Today's trading environment was similar, and rhymed with several of the others this week in that it screams 'indecision'. The SnP 500 has been able to form a short-term base since we touched 1212.25 intra-day on the SnP Futures, but the last three green days have had decreasing volume in compared to the previous large candles from the start of this week and end of last. This tells me that not only is the market indecisive, but there are more participants making trades when the market is threatening new lows, then when it is trying to base and move higher. All of this is short-term, of course, so things can change at any moment for any reason. This weekend is going to be very interesting, with potential deals for Lehman Brothers going on, WaMu take under rumors, and a continued focus on whether or not the market can hold itself together. In my personal opinion, which I never base my trading on (outside of the limited lotto ticket exposure previously spoken about), I would expect there to be another couple of 'straws' coming this weekend, and next week, yet the question remains 'which straw will be the one to break this camel's back'....Have a great and safe weekend, and good luck next week.

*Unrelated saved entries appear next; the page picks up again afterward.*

@[simp] theorem handSetRecord_host (k : Fin 8) (kind : RecordKind) (st : Status) (e : Fin 128) (v : Word) :
    (handSetRecord k kind st e v s).host = s.host := by
  simp [handSetRecord]

/-! ### `handHostStop`: changes sets, streams, events at most -/

@[simp] theorem handHostStop_pending (k : Fin 8) (c : StopCause) :
    (handHostStop k c s).pending = s.pending := by
  simp [handHostStop]

@[simp] theorem handHostStop_resetAsserted (k : Fin 8) (c : StopCause) :
    (handHostStop k c s).resetAsserted = s.resetAsserted := by
  simp [handHostStop]

@[simp] theorem handHostStop_entries (k : Fin 8) (c : StopCause) :
    (handHostStop k c s).entries = s.entries := by
  simp [handHostStop]

@[simp] theorem handHostStop_triggers (k : Fin 8) (c : StopCause) :
    (handHostStop k c s).triggers = s.triggers := by
  simp [handHostStop]

@[simp] theorem handHostStop_arbiter (k : Fin 8) (c : StopCause) :
    (handHostStop k c s).arbiter = s.arbiter := by
  simp [handHostStop]

@[simp] theorem handHostStop_engine (k : Fin 8) (c : StopCause) : (handHostStop k c s).engine = s.engine := by
  simp [handHostStop]

@[simp] theorem handHostStop_link (k : Fin 8) (c : StopCause) : (handHostStop k c s).link = s.link := by
  simp [handHostStop]

@[simp] theorem handHostStop_host (k : Fin 8) (c : StopCause) : (handHostStop k c s).host = s.host := by
  simp [handHostStop]

/-! ### `handBoundaryStop`: changes sets, streams, events at most -/

@[simp] theorem handBoundaryStop_pending (k : Fin 8) (c : StopCause) :
    (handBoundaryStop k c s).pending = s.pending := by
  simp [handBoundaryStop]

@[simp] theorem handBoundaryStop_resetAsserted (k : Fin 8) (c : StopCause) :
    (handBoundaryStop k c s).resetAsserted = s.resetAsserted := by
  simp [handBoundaryStop]

@[simp] theorem handBoundaryStop_entries (k : Fin 8) (c : StopCause) :
    (handBoundaryStop k c s).entries = s.entries := by
  simp [handBoundaryStop]

@[simp] theorem handBoundaryStop_triggers (k : Fin 8) (c : StopCause) :
    (handBoundaryStop k c s).triggers = s.triggers := by
  simp [handBoundaryStop]

@[simp] theorem handBoundaryStop_arbiter (k : Fin 8) (c : StopCause) :
    (handBoundaryStop k c s).arbiter = s.arbiter := by
  simp [handBoundaryStop]

@[simp] theorem handBoundaryStop_engine (k : Fin 8) (c : StopCause) :
    (handBoundaryStop k c s).engine = s.engine := by
  simp [handBoundaryStop]

@[simp] theorem handBoundaryStop_link (k : Fin 8) (c : StopCause) : (handBoundaryStop k c s).link = s.link := by
  simp [handBoundaryStop]

@[simp] theorem handBoundaryStop_host (k : Fin 8) (c : StopCause) : (handBoundaryStop k c s).host = s.host := by
  simp [handBoundaryStop]

/-! ### `releaseHeld`: changes sets, engine, streams, events at most -/

@[simp] theorem releaseHeld_pending (k : Fin 8) (c : DrainCause) : (releaseHeld k c s).pending = s.pending := by
  simp [releaseHeld]

@[simp] theorem releaseHeld_resetAsserted (k : Fin 8) (c : DrainCause) :
    (releaseHeld k c s).resetAsserted = s.resetAsserted := by
  simp [releaseHeld]

@[simp] theorem releaseHeld_entries (k : Fin 8) (c : DrainCause) : (releaseHeld k c s).entries = s.entries := by
  simp [releaseHeld]

@[simp] theorem releaseHeld_triggers (k : Fin 8) (c : DrainCause) :
    (releaseHeld k c s).triggers = s.triggers := by
  simp [releaseHeld]

@[simp] theorem releaseHeld_arbiter (k : Fin 8) (c : DrainCause) : (releaseHeld k c s).arbiter = s.arbiter := by
  simp [releaseHeld]

@[simp] theorem releaseHeld_link (k : Fin 8) (c : DrainCause) : (releaseHeld k c s).link = s.link := by
  simp [releaseHeld]

@[simp] theorem releaseHeld_host (k : Fin 8) (c : DrainCause) : (releaseHeld k c s).host = s.host := by
  simp [releaseHeld]

/-! ### `endDrain`: changes sets, engine, link, streams, events, host at most -/

@[simp] theorem endDrain_pending (x : Execution) (c : DrainCause) (keep : Bool) :
    (endDrain x c keep s).pending = s.pending := by
  simp [endDrain]

@[simp] theorem endDrain_resetAsserted (x : Execution) (c : DrainCause) (keep : Bool) :
    (endDrain x c keep s).resetAsserted = s.resetAsserted := by
  simp [endDrain]

@[simp] theorem endDrain_entries (x : Execution) (c : DrainCause) (keep : Bool) :
    (endDrain x c keep s).entries = s.entries := by
  simp [endDrain]

@[simp] theorem endDrain_triggers (x : Execution) (c : DrainCause) (keep : Bool) :
    (endDrain x c keep s).triggers = s.triggers := by
  simp [endDrain]

@[simp] theorem endDrain_arbiter (x : Execution) (c : DrainCause) (keep : Bool) :
    (endDrain x c keep s).arbiter = s.arbiter := by
  simp [endDrain]

/-! ### `limitEvaluate`: changes entries, events at most -/

@[simp] theorem limitEvaluate_pending (x : Execution) (st : Status) (v : Word) :
    ((limitEvaluate x st v s).1).pending = s.pending := by
  simp only [limitEvaluate]
  (repeat' split) <;> simp

@[simp] theorem limitEvaluate_resetAsserted (x : Execution) (st : Status) (v : Word) :
    ((limitEvaluate x st v s).1).resetAsserted = s.resetAsserted := by
  simp only [limitEvaluate]
  (repeat' split) <;> simp

@[simp] theorem limitEvaluate_sets (x : Execution) (st : Status) (v : Word) :
    ((limitEvaluate x st v s).1).sets = s.sets := by
  simp only [limitEvaluate]
  (repeat' split) <;> simp

@[simp] theorem limitEvaluate_triggers (x : Execution) (st : Status) (v : Word) :
    ((limitEvaluate x st v s).1).triggers = s.triggers := by
  simp only [limitEvaluate]
  (repeat' split) <;> simp

@[simp] theorem limitEvaluate_arbiter (x : Execution) (st : Status) (v : Word) :
    ((limitEvaluate x st v s).1).arbiter = s.arbiter := by
  simp only [limitEvaluate]
  (repeat' split) <;> simp

@[simp] theorem limitEvaluate_engine (x : Execution) (st : Status) (v : Word) :
    ((limitEvaluate x st v s).1).engine = s.engine := by
  simp only [limitEvaluate]
  (repeat' split) <;> simp

@[simp] theorem limitEvaluate_link (x : Execution) (st : Status) (v : Word) :
    ((limitEvaluate x st v s).1).link = s.link := by
  simp only [limitEvaluate]
  (repeat' split) <;> simp

@[simp] theorem limitEvaluate_streams (x : Execution) (st : Status) (v : Word) :
    ((limitEvaluate x st v s).1).streams = s.streams := by
  simp only [limitEvaluate]
  (repeat' split) <;> simp

@[simp] theorem limitEvaluate_host (x : Execution) (st : Status) (v : Word) :
    ((limitEvaluate x st v s).1).host = s.host := by
  simp only [limitEvaluate]
  (repeat' split) <;> simp

/-! ### `restartOrArm`: changes sets, arbiter at most -/

@[simp] theorem restartOrArm_pending (k : Fin 8) : (restartOrArm k s).pending = s.pending := by
  simp only [restartOrArm]
  (repeat' split) <;> simp

@[simp] theorem restartOrArm_resetAsserted (k : Fin 8) :
    (restartOrArm k s).resetAsserted = s.resetAsserted := by
  simp only [restartOrArm]
  (repeat' split) <;> simp

@[simp] theorem restartOrArm_entries (k : Fin 8) : (restartOrArm k s).entries = s.entries := by
  simp only [restartOrArm]
  (repeat' split) <;> simp

@[simp] theorem restartOrArm_triggers (k : Fin 8) : (restartOrArm k s).triggers = s.triggers := by
  simp only [restartOrArm]
  (repeat' split) <;> simp

@[simp] theorem restartOrArm_engine (k : Fin 8) : (restartOrArm k s).engine = s.engine := by
  simp only [restartOrArm]
  (repeat' split) <;> simp

@[simp] theorem restartOrArm_link (k : Fin 8) : (restartOrArm k s).link = s.link := by
  simp only [restartOrArm]
  (repeat' split) <;> simp

@[simp] theorem restartOrArm_streams (k : Fin 8) : (restartOrArm k s).streams = s.streams := by
  simp only [restartOrArm]
  (repeat' split) <;> simp

@[simp] theorem restartOrArm_events (k : Fin 8) : (restartOrArm k s).events = s.events := by
  simp only [restartOrArm]
  (repeat' split) <;> simp

@[simp] theorem restartOrArm_host (k : Fin 8) : (restartOrArm k s).host = s.host := by
  simp only [restartOrArm]
  (repeat' split) <;> simp

/-! ### `haltSet`: changes sets, engine, streams, events at most -/

@[simp] theorem haltSet_pending (k : Fin 8) (e : Fin 128) (st : Status) :
    (haltSet k e st s).pending = s.pending := by
  simp [haltSet]

@[simp] theorem haltSet_resetAsserted (k : Fin 8) (e : Fin 128) (st : Status) :
    (haltSet k e st s).resetAsserted = s.resetAsserted := by
  simp [haltSet]

@[simp] theorem haltSet_entries (k : Fin 8) (e : Fin 128) (st : Status) :
    (haltSet k e st s).entries = s.entries := by
  simp [haltSet]

@[simp] theorem haltSet_triggers (k : Fin 8) (e : Fin 128) (st : Status) :
    (haltSet k e st s).triggers = s.triggers := by
  simp [haltSet]

@[simp] theorem haltSet_arbiter (k : Fin 8) (e : Fin 128) (st : Status) :
    (haltSet k e st s).arbiter = s.arbiter := by
  simp [haltSet]

@[simp] theorem haltSet_link (k : Fin 8) (e : Fin 128) (st : Status) : (haltSet k e st s).link = s.link := by
  simp [haltSet]

@[simp] theorem haltSet_host (k : Fin 8) (e : Fin 128) (st : Status) : (haltSet k e st s).host = s.host := by
  simp [haltSet]

/-! ### `limitStop`: changes sets, arbiter, engine, streams, events at most -/

@[simp] theorem limitStop_pending (k : Fin 8) : (limitStop k s).pending = s.pending := by
  simp [limitStop]

@[simp] theorem limitStop_resetAsserted (k : Fin 8) : (limitStop k s).resetAsserted = s.resetAsserted := by
  simp [limitStop]

@[simp] theorem limitStop_entries (k : Fin 8) : (limitStop k s).entries = s.entries := by
  simp [limitStop]

@[simp] theorem limitStop_triggers (k : Fin 8) : (limitStop k s).triggers = s.triggers := by
  simp [limitStop]

@[simp] theorem limitStop_link (k : Fin 8) : (limitStop k s).link = s.link := by
  simp [limitStop]

@[simp] theorem limitStop_host (k : Fin 8) : (limitStop k s).host = s.host := by
  simp [limitStop]

/-! ### `deliverChain`: changes sets, arbiter, events at most -/

@[simp] theorem deliverChain_pending (k : Fin 8) : (deliverChain k s).pending = s.pending := by
  simp only [deliverChain]
  (repeat' split) <;> simp

@[simp] theorem deliverChain_resetAsserted (k : Fin 8) :
    (deliverChain k s).resetAsserted = s.resetAsserted := by
  simp only [deliverChain]
  (repeat' split) <;> simp

@[simp] theorem deliverChain_entries (k : Fin 8) : (deliverChain k s).entries = s.entries := by
  simp only [deliverChain]
  (repeat' split) <;> simp

@[simp] theorem deliverChain_triggers (k : Fin 8) : (deliverChain k s).triggers = s.triggers := by
  simp only [deliverChain]
  (repeat' split) <;> simp

@[simp] theorem deliverChain_engine (k : Fin 8) : (deliverChain k s).engine = s.engine := by
  simp only [deliverChain]
  (repeat' split) <;> simp

@[simp] theorem deliverChain_link (k : Fin 8) : (deliverChain k s).link = s.link := by
  simp only [deliverChain]
  (repeat' split) <;> simp

@[simp] theorem deliverChain_streams (k : Fin 8) : (deliverChain k s).streams = s.streams := by
  simp only [deliverChain]
  (repeat' split) <;> simp

@[simp] theorem deliverChain_host (k : Fin 8) : (deliverChain k s).host = s.host := by
  simp only [deliverChain]
  (repeat' split) <;> simp

/-! ### `completeScan`: changes sets, arbiter, engine, events at most -/

@[simp] theorem completeScan_pending (k : Fin 8) : (completeScan k s).pending = s.pending := by
  simp [completeScan]

@[simp] theorem completeScan_resetAsserted (k : Fin 8) :
    (completeScan k s).resetAsserted = s.resetAsserted := by
  simp [completeScan]

@[simp] theorem completeScan_entries (k : Fin 8) : (completeScan k s).entries = s.entries := by
  simp [completeScan]

@[simp] theorem completeScan_triggers (k : Fin 8) : (completeScan k s).triggers = s.triggers := by
  simp [completeScan]

@[simp] theorem completeScan_link (k : Fin 8) : (completeScan k s).link = s.link := by
  simp [completeScan]

@[simp] theorem completeScan_streams (k : Fin 8) : (completeScan k s).streams = s.streams := by
  simp [completeScan]

@[simp] theorem completeScan_host (k : Fin 8) : (completeScan k s).host = s.host := by
  simp [completeScan]

/-! ### `advanceCursor`: changes sets, arbiter, engine, events at most -/

@[simp] theorem advanceCursor_pending (k : Fin 8) : ((advanceCursor k s).1).pending = s.pending := by
  simp only [advanceCursor]
  (repeat' split) <;> simp

@[simp] theorem advanceCursor_resetAsserted (k : Fin 8) :
    ((advanceCursor k s).1).resetAsserted = s.resetAsserted := by
  simp only [advanceCursor]
  (repeat' split) <;> simp

@[simp] theorem advanceCursor_entries (k : Fin 8) : ((advanceCursor k s).1).entries = s.entries := by
  simp only [advanceCursor]
  (repeat' split) <;> simp

@[simp] theorem advanceCursor_triggers (k : Fin 8) : ((advanceCursor k s).1).triggers = s.triggers := by
  simp only [advanceCursor]
  (repeat' split) <;> simp

@[simp] theorem advanceCursor_link (k : Fin 8) : ((advanceCursor k s).1).link = s.link := by
  simp only [advanceCursor]
  (repeat' split) <;> simp

@[simp] theorem advanceCursor_streams (k : Fin 8) : ((advanceCursor k s).1).streams = s.streams := by
  simp only [advanceCursor]
  (repeat' split) <;> simp

@[simp] theorem advanceCursor_host (k : Fin 8) : ((advanceCursor k s).1).host = s.host := by
  simp only [advanceCursor]
  (repeat' split) <;> simp

/-! ### `returnRequest`: changes sets, arbiter, engine at most -/

@[simp] theorem returnRequest_pending (new : Bool) : (returnRequest new s).pending = s.pending := by
  simp only [returnRequest]
  (repeat' split) <;> simp

@[simp] theorem returnRequest_resetAsserted (new : Bool) :
    (returnRequest new s).resetAsserted = s.resetAsserted := by
  simp only [returnRequest]
  (repeat' split) <;> simp

@[simp] theorem returnRequest_entries (new : Bool) : (returnRequest new s).entries = s.entries := by
  simp only [returnRequest]
  (repeat' split) <;> simp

Stay on your toes!
Today's Trade Log:
Today's trading was very similar, if not exactly matching, yesterday's trading. The reason is that the environment was also very similar, and I found that my best option was to take a high-probability entry (had to wait 90 minutes to get it) and use a larger than normal position size while at the same time cutting my normal profit target for such a high-probability signal, in half. As described the other day, this allows me to profit in a similar fashion as on normal trending days, but limit my overall exposure and risk due to very patient trade execution, and a smaller profit expectation (exposed for less time, need a smaller move in a my favor).